-- ==== Sys2Proof/Machine/FabricOps.lean ====
section
/-! DEFINITION. Machine/FabricOps.lean: the operations over tiles, clusters and routes that the tile instructions, the
commands and the recovery rules share: spans (R32), staging, publication and the cluster commit (R87 to R91, R500), the
kill of a step (R92, R93), the stop of a route (R143) and the halt of a tile (R107). -/

namespace Sys2Proof.Machine

/-! ## Starting and releasing -/

/-- Zero the scratch region of a bay (R90). -/
def zeroScratch (p : Prog) (bay : Mem) : Mem := Mem.zero bay (p.scratchBase * 128) (p.scratchLen * 128)

/-- A bay block lies in the scratch region. -/
def inScratch (p : Prog) (b : Nat) : Bool := decide (p.scratchBase ≤ b) && decide (b < p.scratchBase + p.scratchLen)

/-- Copy one 128-byte block from one memory to another. -/
def copyBlock (src dst : Mem) (b : Nat) : Mem := Mem.setBytes dst (b * 128) (Mem.bytes src (b * 128) 128)

/-- Restore a block written during the step from the copy that its selector names (R91, R92). -/
def Tile.restoreBlock (x : Tile) (b : Nat) : Tile :=
  { x with bay := copyBlock (if Map.get false x.sel b then x.save1 else x.save0) x.bay b }

/-- Save a block that changed into the copy its selector does not name, and flip the selector (R91). -/
def Tile.saveBlock (x : Tile) (b : Nat) : Tile :=
  if Map.get false x.sel b then { x with save0 := copyBlock x.bay x.save0 b, sel := Map.set false x.sel b false }
  else { x with save1 := copyBlock x.bay x.save1 b, sel := Map.set false x.sel b true }

/-- The registers, predicates, array state and loop state at their reset values; bay, save copies and instruction cache
stay (R92). -/
def Tile.clear (x : Tile) : Tile :=
  { Tile.reset with bay := x.bay, save0 := x.save0, save1 := x.save1, sel := x.sel, icache := x.icache, core := x.core }

/-- One tile at a kill (R92): outstanding work is gone, the bay is at its boundary contents with the scratch region
zero, the state is at reset. A tile that stopped in an earlier, committed step stays stopped. [log 26 DEDUCED] -/
def Tile.kill (p : Prog) (x : Tile) : Tile :=
  let y := (x.dirty.filter (fun b => !inScratch p b)).foldl Tile.restoreBlock x
  let y := y.clear
  { y with bay := zeroScratch p y.bay, core := if x.core == .halted then .halted else .ready }

/-- One tile at the release into a step (R79, R90): its scratch region is zeroed; where its state does not survive it is at
reset, but for the packets it has received or has yet to send; and it goes on at its entry point. A tile that stopped for the
rest of the route stays stopped. -/
def Tile.release (p : Prog) (kind : Nat) (x : Tile) : Tile :=
  let x := if kind = 1 then x
    else { x.clear with recv := x.recv, sendX := x.sendX, partialX := x.partialX, barPhase := x.barPhase }
  let x := { x with bay := zeroScratch p x.bay }
  if x.core == .halted then x
  else
    { x with
      pc := if kind = 0 then p.entry else p.stepEntry
      core := .ready
      entryKind := kind
      stagedBytes := 0
      midCmt := false
      dirty := []
      digest := Tile.reset.digest }

/-- One tile at route start (R91): its bay outside the scratch region is copied into the copy that every selector
names. -/
def Tile.start (x : Tile) (p : Prog) : Tile :=
  let bay := zeroScratch p x.bay
  { x.clear with bay := bay, save0 := bay, save1 := [], sel := [], core := .ready }

/-! ## The order of Deck packets (R37, R38) -/

/-- The packet `j` goes before `k`: their source sent it to the same destination earlier, on the same channel (R37) or, where
`k` is a FLAG, on any (R38). Segments of one packet go in the order in which they entered the Deck. -/
def DeckPkt.goesBefore (j k : DeckPkt) : Bool :=
  j.src == k.src && j.dst == k.dst && decide (j.seq < k.seq) && (k.kind == .flag || j.vc == k.vc)

/-- The packet at position `n` may arrive now: no packet that goes before it is in flight or in its source's send buffer, and
no earlier segment of the same packet is in flight. [log 29 DESIGN CHOICE] -/
def Module.mayArrive (m : Module) (n : Nat) (k : DeckPkt) : Bool :=
  !((m.deck ++ (m.tile k.src).sendX).any (fun j => j.goesBefore k)) && (m.deck.take n).all (fun j => j.seq != k.seq)

/-! ## Publication and the cluster commit -/

/-- Publish one staged store through the tenancy's translation or extents as they stand now; a failing one is written
nowhere (R500). -/
def Module.publish (m : Module) (k : Cluster) (ten : Nat) (x : Staged) : Option Fail × Module :=
  if x.hold then
    match m.writeHold ten x.addr x.data with
    | (.ok _, m) => (none, m)
    | (.error e, m) => (some e, m)
  else
    match m.writeVA (.fab k) ten x.addr x.data with
    | (.ok _, m) => (none, m)
    | (.error e, m) => (some e, m)

/-- Publish a list of staged stores in order; the first failure is kept (R500). [log 27 DEDUCED] -/
def Module.publishAll (m : Module) (k : Cluster) (ten : Nat) : List Staged → Option Fail × Module
  | [] => (none, m)
  | x :: rest =>
    let (e, m) := m.publish k ten x
    let (e', m) := m.publishAll k ten rest
    (e.orElse (fun _ => e'), m)

/-- Every tile of the cluster has arrived at the boundary (R90). -/
def Module.allArrived (m : Module) (c : Nat) : Bool :=
  (List.range 256).all (fun k =>
    match (m.tileAt (c * 256 + k)).core with
    | .arrived => true
    | .halted => true
    | _ => false)

/-- Every tile of the cluster has stopped for the rest of the route. -/
def Module.allHalted (m : Module) (c : Nat) : Bool :=
  (List.range 256).all (fun k => (m.tileAt (c * 256 + k)).core == .halted)

/-- Save the changed blocks of a tile and clear the step's records (R90, R91). -/
def Tile.commit (p : Prog) (x : Tile) : Tile :=
  let y := (x.dirty.filter (fun b => !inScratch p b)).foldl Tile.saveBlock x
  { y with
    staged := []
    stagedBytes := 0
    dirty := []
    midCmt := false
    haltReq := false
    core := if x.haltReq then .halted else x.core }

/-! ## Twin execution (R412, R413) -/

/-- The tenancy runs twins, and its tiles keep digests. -/
def Module.twinned (m : Module) (ten : Nat) : Bool := m.flag Fld.INT_TWIN_EN ten

/-- The tile belongs to a twin: what it sends and stores goes only into its digest. -/
def Module.isTwin (m : Module) (u : TileId) : Bool := (m.cl u.cl.val).twinOf.isSome

/-- The same tile of the twin of its cluster. -/
def Module.twinTile (m : Module) (u : TileId) : Option TileId := (m.twinOf u.cl.val).map (fun d => { u with cl := Fin.ofNat 100 d })

/-- A tile takes bytes into its digest. -/
def Tile.note (x : Tile) (bs : List Byte) : Tile := { x with digest := BitVec.ofNat 32 (crcBytes 0x82F63B78 x.digest.toNat bs) }

/-- What the digest takes of a store, a send, a FLAG and a barrier arrival. [log 167 DESIGN CHOICE] -/
def storeNote (hold : Bool) (a : Nat) (bs : List Byte) : List Byte := (if hold then 1 else 2) :: leBytes 8 a ++ bs
def sendNote (port vc : Nat) (dest : Word) (bs : List Byte) : List Byte :=
  [3, BitVec.ofNat 8 port, BitVec.ofNat 8 vc] ++ leBytes 4 dest.toNat ++ bs
def flagNote (dest : Word) (bs : List Byte) : List Byte := 4 :: leBytes 4 dest.toNat ++ bs
def barNote (i : Nat) : List Byte := 5 :: leBytes 2 i

/-- Take bytes into the digest of a tile, where its tenancy runs twins. -/
def Module.noteTile (m : Module) (ten : Nat) (u : TileId) (bs : List Byte) : Module :=
  if m.twinned ten then m.setTile u ((m.tile u).note bs) else m

/-- The cluster digest: the CRC-32C of the tile digests in logical order. -/
def Module.clusterDigest (m : Module) (c : Nat) : Nat :=
  crc32c ((List.range 256).flatMap (fun k => leBytes 4 ((m.tileAt (c * 256 + k)).digest.toNat ^^^ 0xFFFFFFFF)))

Exercise objective:
Above are the entries. Output exactly the lines beginning with the line that has "if x.core == .halted then x" and ending with the line that has "digest := Tile.reset.digest".

Exercise result:
  if x.core == .halted then x
  else
    { x with
      pc := if kind = 0 then p.entry else p.stepEntry
      core := .ready
      entryKind := kind
      stagedBytes := 0
      midCmt := false
      dirty := []
      digest := Tile.reset.digest }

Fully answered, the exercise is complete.